On the Battle Lines in Portland, the ‘Uprising’ Looks Almost Like a Ritual

PORTLAND, ORE. — The two cops standing guard outside the Portland Police Bureau look tired. It’s the 54th consecutive night of the city’s Black Lives Matter protests, and the street-festival-cum-revolution in the small park outside the Oregon federal courthouse has gone largely unmolested by local law enforcement. “The courthouse is basically theirs for most of the day,” one officer admits. “We don’t really move in until they start setting fires.”

The fires don’t start until later in the night. The tone of the daytime occupation is cheerful: The air is thick with the stench of marijuana, and well-dressed college students mingle with septuagenarian ex-hippies sporting tie-dye Bernie shirts, suburban moms, grungy teens, wild-eyed bums and professional activists from the city’s many protest outfits.

An entrepreneurial duo has set up a stand in the middle of the street selling Black Lives Matter shirts and face masks, and another vendor down the way is marketing vegan kebabs. A woman weaves through the crowd handing out water bottles, earplugs and other protest essentials, singing along to the rhythmic bass line of a hip-hop song emanating from a set of speakers on the park’s southeast end (the lyrics are unambiguous: “Cop shot, cop shot, cop shot, cop shot, / Keep shooting my people, / We will shoot back”).

Cops, for their part, are nowhere to be seen; an organizer helping to block off car access to the four-block protest zone tells me that they usually don’t move in until around midnight.

As the demonstrations near their third month, officers and activists have become locked in a nightly choreographed pattern with no visible resolution. For all the revolutionary fervor, the spectacle feels routine.
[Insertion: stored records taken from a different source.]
/-- PACKET_FETCH (R319, R327, R328, R345, R396): a mailbox packet that waited is taken; else a read of up to 8 packets, not past the end of the
ring nor a 4 KiB boundary, is issued for the queue whose turn it is, once it is translated. -/
def execPacketFetch (s : State) : Answer :=
  if s.cmd.mbxWaiting ∧ mayFetch s false then
    .next (addOp { s with cmd := { s.cmd with mbxWaiting := false } } ⟨.mbx, s.cmd.mbxCmd⟩)
  else match nextSq s with
    | none => .next s
    | some n =>
      if !s.dmaOpen then .next s
      else
        let k := s.sq n
        let e := ringLen k.size
        let room := if k.imm then 4096 - (inFlight s + fetchingNow s)
          else min (4096 - (inFlight s + fetchingNow s)) (4032 - (fwInFlight s + fwFetching s))
        let va := k.base + 64 * k.head
        let count := min (min 8 room) (min (min ((k.tail + e - k.head) % e) (e - k.head)) (64 - k.head % 64))
        let s := { s with cmd := { s.cmd with lastSq := Bank.set (fun _ => 63) s.cmd.lastSq k.qprio n } }
        match reachBus s (.ring n) n va false with
        | .go pa => .next ((s.setSq n { k with fetching := count }).request n (.hostRead n pa (64 * count)))
        | .wait t => .next t
        | .fail t _ => done (ringFails t n)

/-- Whether a queue is named for fault notices, whose tag is then reserved (R402). -/
def noticeQueue (s : State) (q : Nat) : Bool := (List.range 32).any fun n => s.rd STM.NOTICE_SQ n == q

/-- A fetched packet takes its place among the operations in flight, or completes for its duplicate tag (R330, R402), which is in flight
until its own completion is written (R327). -/
def arriveOne (q : Nat) (s : State) (ws : List Nat) : State :=
  let p : Pkt := ⟨.sq q, pad 16 ws⟩
  let waits := fun (c : Cpl) => !c.owns && c.status == St.DUP_TAG && c.src == .sq q && c.tag == pTag p
  if (s.cmd.ops.any fun o => o.pkt.src == .sq q && pTag o.pkt == pTag p) || (s.cmd.cqs.any fun e => e.2.pend.any waits) || (pTag p == 0xFFF && noticeQueue s q) then
    s.complete (.sq q) (pTag p) St.DUP_TAG [] false
  else addOp s p

/-- PACKET_ARRIVE (R318, R319, R330, R354): the packets of the read under way, or the fault that its completion reports. -/
def execPacketArrive (q : Nat) (packets : List (List Nat)) (fault : Option HostFault) (s : State) : Answer :=
  let k := s.sq q
  if 64 ≤ q ∨ k.fetching = 0 then .next s
  else match fault with
    | some f => done (ringFails (hostFaulted s q (k.base + 64 * k.head) (readStatus f)) q)
    | none =>
      if packets.length ≠ k.fetching then .next s
      else
        let s := s.setSq q { k with fetching := 0, head := (k.head + packets.length) % ringLen k.size }
        done (packets.foldl (arriveOne q) s)

/-- Whether fences and ring order let an operation be dispatched, given those fetched before it (R329, R331). -/
def fenceAllows (s : State) (before : List Op) (o : Op) : Bool :=
  match o.pkt.src with
  | .sq n =>
    let mine := before.filter fun b => b.pkt.src == o.pkt.src
    if (s.sq n).imm then mine.all fun b => b.stage == .released || opDone s b
    else
      let open_ := mine.filter fun b => !opDone s b
      if pFence o.pkt then open_.isEmpty else !(open_.any fun b => pFence b.pkt)
  | _ => true

/-- The waiting operations that may be dispatched, in fetch order. -/
def readyOps (s : State) : List Op → List Op → List Op
  | _, [] => []
  | before, o :: os =>
    let rest := readyOps s (before ++ [o]) os
    if o.stage == .waiting && fenceAllows s before o then o :: rest else rest

/-- Cores that firmware commands may use (R328, R506). -/
def coreCount (s : State) : Nat :=
  match s.vane.act with
  | some a => if a.kind = 0 ∧ 2 ≤ a.step then 2 else 4
  | none => 4

/-- Cores in use. -/
def coresBusy (s : State) : Nat :=
  (s.cmd.ops.filter fun o => o.stage == .running && !immediateOk (pOpcode o.pkt) && !opDone s o).length

/-- Whether an operation needs no core (R331). -/
def onImmediatePath (s : State) (o : Op) : Bool := immediateOk (pOpcode o.pkt) || immediateSq s o.pkt

/-- The operation dispatched next (R328, R331): the immediate path takes its own in fetch order; a free core takes the lowest PRIORITY. -/
def nextOp (s : State) : Option Op :=
  let ready := readyOps s [] s.cmd.ops
  match ready.find? (onImmediatePath s) with
  | some o => some o
  | none =>
    if fwPaused s ∨ coreCount s ≤ coresBusy s then none
    else (List.range 4).findSome? fun p => ready.find? fun o => pPrio o.pkt == p

/-- The opcodes of R342. -/
def listedOpcode (code : Nat) : Bool :=
  let c := code / 256
  let o := code % 256
  if c = 0 then 1 ≤ o && o ≤ 4
  else if c = 1 then 1 ≤ o && o ≤ 4
  else if c = 2 then 1 ≤ o && o ≤ 5
  else if c = 3 then 1 ≤ o && o ≤ 9
  else if c = 4 then 1 ≤ o && o ≤ 0x13
  else if c = 5 then 1 ≤ o && o ≤ 4
  else if c = 6 then 1 ≤ o && o ≤ 6
  else if c = 7 then 1 ≤ o && o ≤ 6
  else if c = 8 then 1 ≤ o && o ≤ 7
  else if c = 9 then 1 ≤ o && o ≤ 7
  else if c = 0xA then 1 ≤ o && o ≤ 5
  else if c = 0xB then 1 ≤ o && o ≤ 3
  else if c = 0xC then 1 ≤ o && o ≤ 3
  else false

/-- A command that is dispatched now is checked against the present life-cycle state (R519). -/
def judgedNow (s : State) (p : Pkt) : State := { s with lc := { s.lc with before := s.lc.before.filter fun e => e.1 != p } }

/-- COMMAND_DISPATCH (R328 to R331, R342, R519, R541): an unlisted opcode completes at once, and so does one that an immediate queue does not take; any
other operation is dispatched, and its own row says what it does. -/
def execCommandDispatch (s : State) : Answer :=
  if stopped s .cmd ∨ s.tst.extest then .next s
  else match nextOp s with
    | none => .next s
    | some o =>
      let set := fun (st : OpStage) => { s with cmd := { s.cmd with ops := s.cmd.ops.map fun x =>
        if x == o then { x with stage := st } else x } }
      if immediateSq s o.pkt && !immediateOk (pOpcode o.pkt) then
        done ((set .released).complete o.pkt.src (pTag o.pkt) St.IMM_ONLY [])
      else if !listedOpcode (pOpcode o.pkt) then
        done ((set .released).complete o.pkt.src (pTag o.pkt) St.BAD_OPCODE [])
      else .next (judgedNow (set .running) o.pkt)

/-- The interrupt of a completion queue (R326): what it has signalled is counted anew. -/
def cqInterrupt (s : State) (q : Nat) : State :=
  let k := s.cq q
  (s.setCq q { k with unsig := 0 }).raise k.vector

/-- A completion that was written leaves its operation (R327); a fault notice is no longer in flight (R402); once the completion of
LULL_ENTER is posted the module fetches no more (R373). -/
def completionWritten (s : State) (c : Cpl) : State :=
  let s := if c.owns then { s with cmd := { s.cmd with ops := dropOp s.cmd.ops c.src c.tag } } else noticeGone s c
  if s.pwr.lull = 1 ∧ s.pwr.lullCmd = some (c.src, c.tag) ∧ c.owns then
    { s with pwr := { s.pwr with lull := 2, lullAt := s.clock }, hl := { s.hl with hostState := 2 } }
  else s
When the first flash-bang goes off around 11:30, the protesters’ main concern is that the cops’ unusually early arrival is a violation of the unwritten police-protest contract: “What the hell, guys?” yells an indignant demonstrator. “You’re not supposed to be here for another 30 minutes!”

The police’s task is thankless. Officers have few allies in the city’s infamously left-wing local government, but their lackluster response to destructive violencefrom radical anarchist groups like antifa has also invited criticism from the right. The police navigate between appeasing Portland’s influential activist class and answering to national conservative pundits.

This unannounced arrival of federal agents from the Department of Homeland Security has made the p.r. dance more challenging still. The feds have been much more aggressive than their local counterparts, making at least 43 arrests in Portland since July 4 — and provoking progressive outrage.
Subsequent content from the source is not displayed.